The court then reviewed the applicable precedent in New Jersey and concluded that although plaintiff's employer had paid the third party group that arranged the physicals and in turn contracted with defendant's employer, defendant and plaintiff entered into a relationship in which defendant owed plaintiff a duty of reasonable care to the extent of the examination and in communicating its outcome. Plaintiff relied on defendant's superior knowledge to assess the state of his health. Subsumed in that reliance was an entirely reasonable belief that, if defendant had found a potentially life threatening abnormality, he would not have remained silent about it. The court found that "Whatever else Reed [plaintiff] might reasonably have expected of the doctor performing his pre- employment physical, he had an absolute right to expect that he would be told if something was wrong.
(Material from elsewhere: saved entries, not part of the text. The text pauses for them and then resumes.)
/-! ## The end of a load (R15, R157, R175, R109, R191, R136) -/

/-- The fatal cause of a load whose header was good (R15). -/
def LoadReport.fatalCause (r : LoadReport) : Option FatalCause :=
  if !r.slotsTaken then some .noSlots else if r.accepted = 0 then some .noLinks else none

/-- The error of a fatal cause. -/
def FatalCause.error : FatalCause → LoadError
  | .noSignature => .noSignature
  | .noSlots => .noSlots
  | .noLinks => .noLinks

/-- The Verdict Table rebuilt: both records of every link in the map UNTESTED, every other vacant, the count 0
(R157). -/
def State.rebuildTable (s : State) : State :=
  let recs := Table.each (Option.map (fun k : Link => VerdictRecord.untested k.lanes)) s.map.links
  s.setTable { fwd := recs, rev := recs, coverage := 0 }

/-- The ports take their roles and enable sets (R175, R185). -/
def State.takePortSettings (s : State) : State :=
  allPorts.foldl (fun t p =>
    let x := Table.rd t.map.ports p
    t.modPort p (fun y => { y with role := x.role }.setSets y.notices x.enableDefault)) s

/-- The Capture Unit takes the loaded codes (R109). -/
def State.takeCaptureSettings (s : State) : State :=
  allSlots.foldl (fun t i =>
    t.modCap i (fun c => { c with filter := (t.slotEntry i).filter, prescale := (t.slotEntry i).prescale })) s

/-- The Lamp Controller takes the loaded settings (R191). -/
def State.takeLampSettings (s : State) : State :=
  s.setLamps { s.lamps with
    rate := s.map.blink
    recs := Table.each (fun e : SlotEntry =>
      { mode := e.lampMode, blink := e.lampBlink, invert := e.lampInvert }) s.map.slots }

/-- The Fault Unit begins to qualify the asserted inputs of the fitted slots (R136). -/
def State.takeFaultSettings (s : State) : State := allSlots.foldl State.qualify s

/-- A load ends: a fatal cause recorded and the map emptied; the outcome handed to the other blocks; then the run
state (R15, R21; log 24). That a slot which latches in this event counts its SUPERVISORs by the loaded roles is the
model's choice (log 31). -/
def State.loadEnd (s : State) (cause : Option FatalCause) : State :=
  let t := match cause with
    | some c => ((s.setMap LinkMap.empty).noteError c.error 0).modReport (fun r => { r with fatal := some c })
    | none => s
  let t := t.setLoader { t.loader with stage := .idle, noted := [] }
  let t := t.rebuildTable.takePortSettings.takeCaptureSettings.takeLampSettings.takeFaultSettings.evalCoverage
  t.enterRunState (if cause.isSome then .unloaded else .ready)

/-- The link pass is over: the neighbours are resolved and the load ends (R13, R15). -/
def State.linkPassEnd (s : State) : State :=
  let t := s.resolveNeighbours
  t.loadEnd t.loader.report.fatalCause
No contract by the Doctor or his employer with a third party could relieve Dr. Bojarski [defendant] of that obligation.  This is a very important case and reflects a trend among all courts to find physician's personally liable for informing patients of adverse findings, irrespective of contractual language to the contrary.  With the universal concern about corporate interference with physician decisionmaking, it is expected that jurisdictions who do not currently recognize this duty will adopt it when presented with the appropriate facts.  (While not addressed by the court, it is assumed that whoever sent the patient the letter misinforming him about this health would also be liable.)